In 1974 his poem came out for the first time in Kavita, a bimonthly Gujarati poetry journal. Subsequently, his poems appeared in Gujarati literary magazines including Shabdasrishti, Kavilok, Etad, Samipe, Gazalvishwa and Navneet Samarpan.

== Works ==
Ekavan, his first anthology of poems, was published in 1987, followed by Sellara (2003) and Udayan Thakker Na Chuntela Kavyo (2012). His poems have been translated into Japanese and English language and been published as a book.
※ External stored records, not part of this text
/-- A release wait with the button held (43_power R128, R134). -/
theorem step_of_held (hp : s.phase = phaseCode .rel1 ∨ s.phase = phaseCode .rel2)
    (hbtn : (inputNow s).btn = s.params.btnActive) : step s = .next (clockEdge s) := by
  obtain hp | hp := hp
  · exact step_of_selected (i := .rel1) hl hp hss rfl hr
      (congrArg Host.Outcome.next (awaitRelease_of_pressed .db2 hbtn))
  · exact step_of_selected (i := .rel2) hl hp hss rfl hr
      (congrArg Host.Outcome.next (awaitRelease_of_pressed .delay hbtn))

/-- Sleep without a wake (43_power R130). -/
theorem step_of_asleep (hp : s.phase = phaseCode .sleep) (hwake : (inputNow s).wake = false) :
    step s = .next (clockEdge s) :=
  step_of_selected (i := .sleep) hl hp hss rfl hr (exec_sleep_of_no_wake hwake)

end Waits

/-- Settles O26: each edge of the wait finds the level that holds it. -/
theorem waitsHaveNoTimeout : Obligations.WaitsHaveNoTimeout := by
  intro s k hl hss hr hwait
  refine runSteps_of_idle fun j hj => ?_
  have hnow : inputNow (afterEdges j s) = inputAt s j := inputNow_afterEdges ⟨rfl, rfl⟩ j
  have hrst : rstNow (afterEdges j s) = false := hr.rstNow_after ⟨rfl, rfl⟩ hj
  obtain ⟨hp, hbtn⟩ | ⟨hp, hwake⟩ := hwait
  · exact step_of_held hl hss hrst hp (by rw [hnow]; exact hbtn j hj)
  · exact step_of_asleep hl hss hrst hp (by rw [hnow]; exact hwake j hj)

/-! ## Once round the main loop (70_reset R184) -/

/-- Settles O27: eight edges of the tick, the poll, and the tick delay. -/
theorem mainLoopTripComputesOneTick : Obligations.MainLoopTripComputesOneTick := by
  intro s hl hw hr hbtn
  have htick : runSteps 8 s = .next (afterEdges 8 (wholeTick s)) :=
    runSteps_in_tick hl hw hr (by omega) le_rfl
  have hnow : inputNow (afterEdges 8 (wholeTick s)) = inputAt s 8 := inputNow_afterEdges ⟨rfl, rfl⟩ 8
  have hpoll : step (afterEdges 8 (wholeTick s)) = .next (afterEdges 9 (enter .delay (wholeTick s))) := by
    have hrst : rstNow (afterEdges 8 (wholeTick s)) = false := hr.rstNow_after ⟨rfl, rfl⟩ (by omega)
    have hreleased : ¬ pressed (afterEdges 8 (wholeTick s)) = true := by
      rw [pressed_iff, hnow]
      exact hbtn
    rw [step_of_selected (s := afterEdges 8 (wholeTick s)) (p := 0x1#4) (ss := 0#3) hl rfl rfl rfl
        hrst (exec_poll _),
      if_neg hreleased, enter_afterEdges, clockEdge_eq_afterEdges, afterEdges_afterEdges]
  have hdelay : runSteps (s.params.nTick + 1) (afterEdges 9 (enter .delay (wholeTick s))) =
      .next (afterEdges (s.params.nTick + 1)
        (afterEdges 9 { wholeTick s with phase := 0x0#4, ss := 0#3, dly := 0 })) :=
    runSteps_counted (s := afterEdges 9 (enter .delay (wholeTick s))) (here := .delay) (there := .step)
      (by decide) hl rfl rfl (hr.after_edges ⟨rfl, rfl⟩ le_rfl)
  exact ⟨wholeTick s, exec_step s, runSteps_append (runSteps_snoc htick hpoll) hdelay⟩

/-! ## The way to sleep and back (43_power R137) -/

/-- `s` with its control registers set to phase `p`, delay `d` and outputs `o` and `r`. -/
def withControl (s : State) (p : Phase) (d : Nat) (o r : Bool) : State :=
  { s with phase := phaseCode p, ss := 0#3, dly := d, outEn := o, drvOn := r }

/-- `k` edges from `s` lead to phase `p`, delay `d` and outputs `o` and `r`, and change nothing else. -/
def RunsTo (s : State) (k : Nat) (p : Phase) (d : Nat) (o r : Bool) : Prop :=
  runSteps k s = .next (afterEdges k (withControl s p d o r))

theorem runsTo_start {s : State} {p : Phase} (hp : s.phase = phaseCode p) (hss : s.ss = 0#3) :
    RunsTo s 0 p s.dly s.outEn s.drvOn := by
  have hself : withControl s p s.dly s.outEn s.drvOn = s := by rw [withControl, ← hp, ← hss]
  rw [RunsTo, hself]
  exact runSteps_zero s

section RunsTo

variable {s : State} {n k m : Nat} {p q : Phase} {d d' : Nat} {o o' r r' : Bool}
  (h : RunsTo s k p d o r) (hl : Legal s.params) (hr : NoReset s n)
include h hl hr

/-- One more edge, of the operation the phase selects. -/
theorem RunsTo.edge {i : Instr} (hk : k < n) (hd : decode (packWord (phaseCode p) 0#3) = .ok i)
    (hx : exec i (afterEdges k (withControl s p d o r)) =
      .next (afterEdges k (withControl s q d' o' r'))) : RunsTo s (k + 1) q d' o' r' := by
  have hrst : rstNow (afterEdges k (withControl s p d o r)) = false := hr.rstNow_after ⟨rfl, rfl⟩ hk
  have hstep := step_of_selected (s := afterEdges k (withControl s p d o r)) hl rfl rfl hd hrst hx
  rw [clockEdge_eq_afterEdges, afterEdges_afterEdges] at hstep
  exact runSteps_snoc h hstep

/-- A counting phase with delay `d` takes `d + 1` edges. -/
theorem RunsTo.count (hmem : (p, q) ∈ countingPhases) (hm : m = k + (d + 1)) (hn : m ≤ n) :
    RunsTo s m q 0 o r := by
  subst hm
  have hcount := runSteps_counted (s := afterEdges k (withControl s p d o r)) hmem hl rfl rfl
    (hr.after_edges (u := withControl s p d o r) ⟨rfl, rfl⟩ hn)
  exact runSteps_append (v := withControl s q 0 o r) h hcount

/-- A release wait stays for as many edges as the button is held. -/
theorem RunsTo.held (hp : p = .rel1 ∨ p = .rel2) (hn : k + m ≤ n)
    (hbtn : ∀ j < m, (inputAt s (k + j)).btn = s.params.btnActive) : RunsTo s (k + m) p d o r := by
  have hwait := waitsHaveNoTimeout (afterEdges k (withControl s p d o r)) m hl rfl
    (hr.after_edges (u := withControl s p d o r) ⟨rfl, rfl⟩ hn) (.inl ⟨hp.imp (by rintro rfl; rfl)
      (by rintro rfl; rfl), fun j hj => by
        rw [inputAt_afterEdges]
        exact hbtn j hj⟩)
  exact runSteps_append h hwait

end RunsTo

section Samples

variable {s : State} {k : Nat} {p : Phase} {d : Nat} {o r : Bool}

/-- A phase on a run reads the level of its edge. -/
theorem inputNow_withControl : inputNow (afterEdges k (withControl s p d o r)) = inputAt s k :=
  inputNow_afterEdges ⟨rfl, rfl⟩ k

theorem controlWord_withControl :
    controlWord (afterEdges k (withControl s p d o r)) = packWord (phaseCode p) 0#3 := rfl

/-- POLL with the button pressed. -/
theorem exec_poll_of_pressed (h : (inputAt s k).btn = s.params.btnActive) :
    exec .poll (afterEdges k (withControl s p d o r)) =
      .next (afterEdges k (withControl s .outoff 0 o r)) := by
  rw [exec_poll, if_pos ((pressed_iff _).mpr (by rw [inputNow_withControl]; exact h))]
  rfl

/-- A release wait with the button released. -/
theorem awaitRelease_withControl (q : Phase) (h : (inputAt s k).btn ≠ s.params.btnActive) :
    awaitRelease q (afterEdges k (withControl s p d o r)) =
      afterEdges k (withControl s q (dlyLoad s.params q) o r) := by
  rw [awaitRelease_of_not_pressed q (by rw [inputNow_withControl]; exact h)]
  rfl

/-- SLEEP with the wake. -/
theorem exec_sleep_withControl (h : (inputAt s k).wake = true) :
    exec .sleep (afterEdges k (withControl s p d o r)) =
      .next (afterEdges k (withControl s .outon 0 o r)) := by
  rw [exec_sleep_of_wake (by rw [inputNow_withControl]; exact h)]
  rfl

end Samples

/-- The suspend sequence up to P_REL1: the poll, the two switches, and the first debounce. -/
theorem runsTo_rel1 {s : State} {n : Nat} (hl : Legal s.params) (hw : controlWord s = 0x08#7)
    (hr : NoReset s n) (hn : 4 + s.params.nDebounce ≤ n)
    (hpress : (inputAt s 0).btn = s.params.btnActive) :
    RunsTo s (4 + s.params.nDebounce) .rel1 0 false false := by
  obtain ⟨hp, hss⟩ := (controlWord_eq_packWord_iff (p := 0x1#4) (ss := 0#3)).mp hw
  have hpoll : RunsTo s 1 .outoff 0 s.outEn s.drvOn :=
    (runsTo_start (p := .poll) hp hss).edge hl hr (by omega) rfl (exec_poll_of_pressed hpress)
  have houtoff : RunsTo s 2 .drvoff 0 false s.drvOn := hpoll.edge hl hr (by omega) rfl (exec_outoff _)
  have hdrvoff : RunsTo s 3 .db1 s.params.nDebounce false false :=
    houtoff.edge hl hr (by omega) rfl (exec_drvoff _)
  exact hdrvoff.count hl hr (by decide) (by omega) hn

/-- Settles O28: the suspend sequence, the release, and the second debounce. -/
theorem pressAndReleaseLeadToSleep : Obligations.PressAndReleaseLeadToSleep := by
  intro s k hl hw hr hpress hheld hreleased
  have hrel1 := runsTo_rel1 hl hw hr (by omega) hpress
  have hwait : RunsTo s (4 + s.params.nDebounce + k) .rel1 0 false false :=
    hrel1.held hl hr (.inl rfl) (by omega) hheld
  have hdb2 : RunsTo s (4 + s.params.nDebounce + k + 1) .db2 s.params.nDebounce false false :=
    hwait.edge hl hr (by omega) (i := .rel1) rfl
      (congrArg Host.Outcome.next (awaitRelease_withControl .db2 hreleased))
  have hsleep := hdb2.count hl hr (q := .sleep) (by decide)
    (m := 1 + 1 + 1 + (s.params.nDebounce + 1) + k + 1 + (s.params.nDebounce + 1)) (by omega) le_rfl
  exact ⟨_, hsleep, controlWord_withControl.trans (by decide), rfl, rfl, rfl, rfl, rfl, rfl⟩

/-- The resume sequence up to P_REL2: the wake, the two switches, and the debounce. -/
theorem runsTo_rel2 {s : State} {n : Nat} (hl : Legal s.params) (hw : controlWord s = 0x40#7)
    (hr : NoReset s n) (hn : 4 + s.params.nDebounce ≤ n) (hwake : (inputAt s 0).wake = true) :
    RunsTo s (4 + s.params.nDebounce) .rel2 0 true true := by
  obtain ⟨hp, hss⟩ := (controlWord_eq_packWord_iff (p := 0x8#4) (ss := 0#3)).mp hw
  have hsleep : RunsTo s 1 .outon 0 s.outEn s.drvOn :=
    (runsTo_start (p := .sleep) hp hss).edge hl hr (by omega) rfl (exec_sleep_withControl hwake)
  have houton : RunsTo s 2 .drvon 0 true s.drvOn := hsleep.edge hl hr (by omega) rfl (exec_outon _)
  have hdrvon : RunsTo s 3 .db3 s.params.nDebounce true true :=
    houton.edge hl hr (by omega) rfl (exec_drvon _)
  exact hdrvon.count hl hr (by decide) (by omega) hn

/-- Settles O29: the resume sequence, the release, and the tick delay. -/
theorem wakeLeadsBackToTheTick : Obligations.WakeLeadsBackToTheTick := by
  intro s k hl hw hr hwake hheld hreleased
  have hrel2 := runsTo_rel2 hl hw hr (by omega) hwake
  have hwait : RunsTo s (4 + s.params.nDebounce + k) .rel2 0 true true :=
    hrel2.held hl hr (.inr rfl) (by omega) hheld
  have hdelay : RunsTo s (4 + s.params.nDebounce + k + 1) .delay s.params.nTick true true :=
    hwait.edge hl hr (by omega) (i := .rel2) rfl
      (congrArg Host.Outcome.next (awaitRelease_withControl .delay hreleased))
  have htick := hdelay.count hl hr (q := .step) (by decide) rfl (by omega)
  have hlength : 1 + 1 + 1 + (s.params.nDebounce + 1) + k + 1 = 4 + s.params.nDebounce + k + 1 := by
    omega
  rw [hlength]
  exact ⟨⟨_, hdelay, controlWord_withControl.trans (by decide), rfl⟩, _, htick,
    controlWord_withControl.trans (by decide), rfl, rfl, rfl, rfl, rfl, rfl⟩

end Sys2Proof.Machine
end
His works in children's literature include En Milake Ten Milake Chhoo, Tak Dhina Dhin and Haak Chhi Hippo.

== Recognition ==
His poetry collection Ekavan (1987) was awarded by Jayant Pathak Poetry Award of 1987-88 and also prescribed as a textbook by SNDT Women's University. He won Ushnas Prize (2002–03) for his book Sellara (2003). He is a recipient of Harindra Dave Memorial Award and Best Book Prize of 2003 instituted by Gujarat Sahitya Akademi. In 2019, he received the Kalapi Award given by Indian National Theatre. He received the 2023 Narsinh Mehta Award.

== Personal life ==
He married Rajul in 1984 and they have two daughters, Richa and Garima.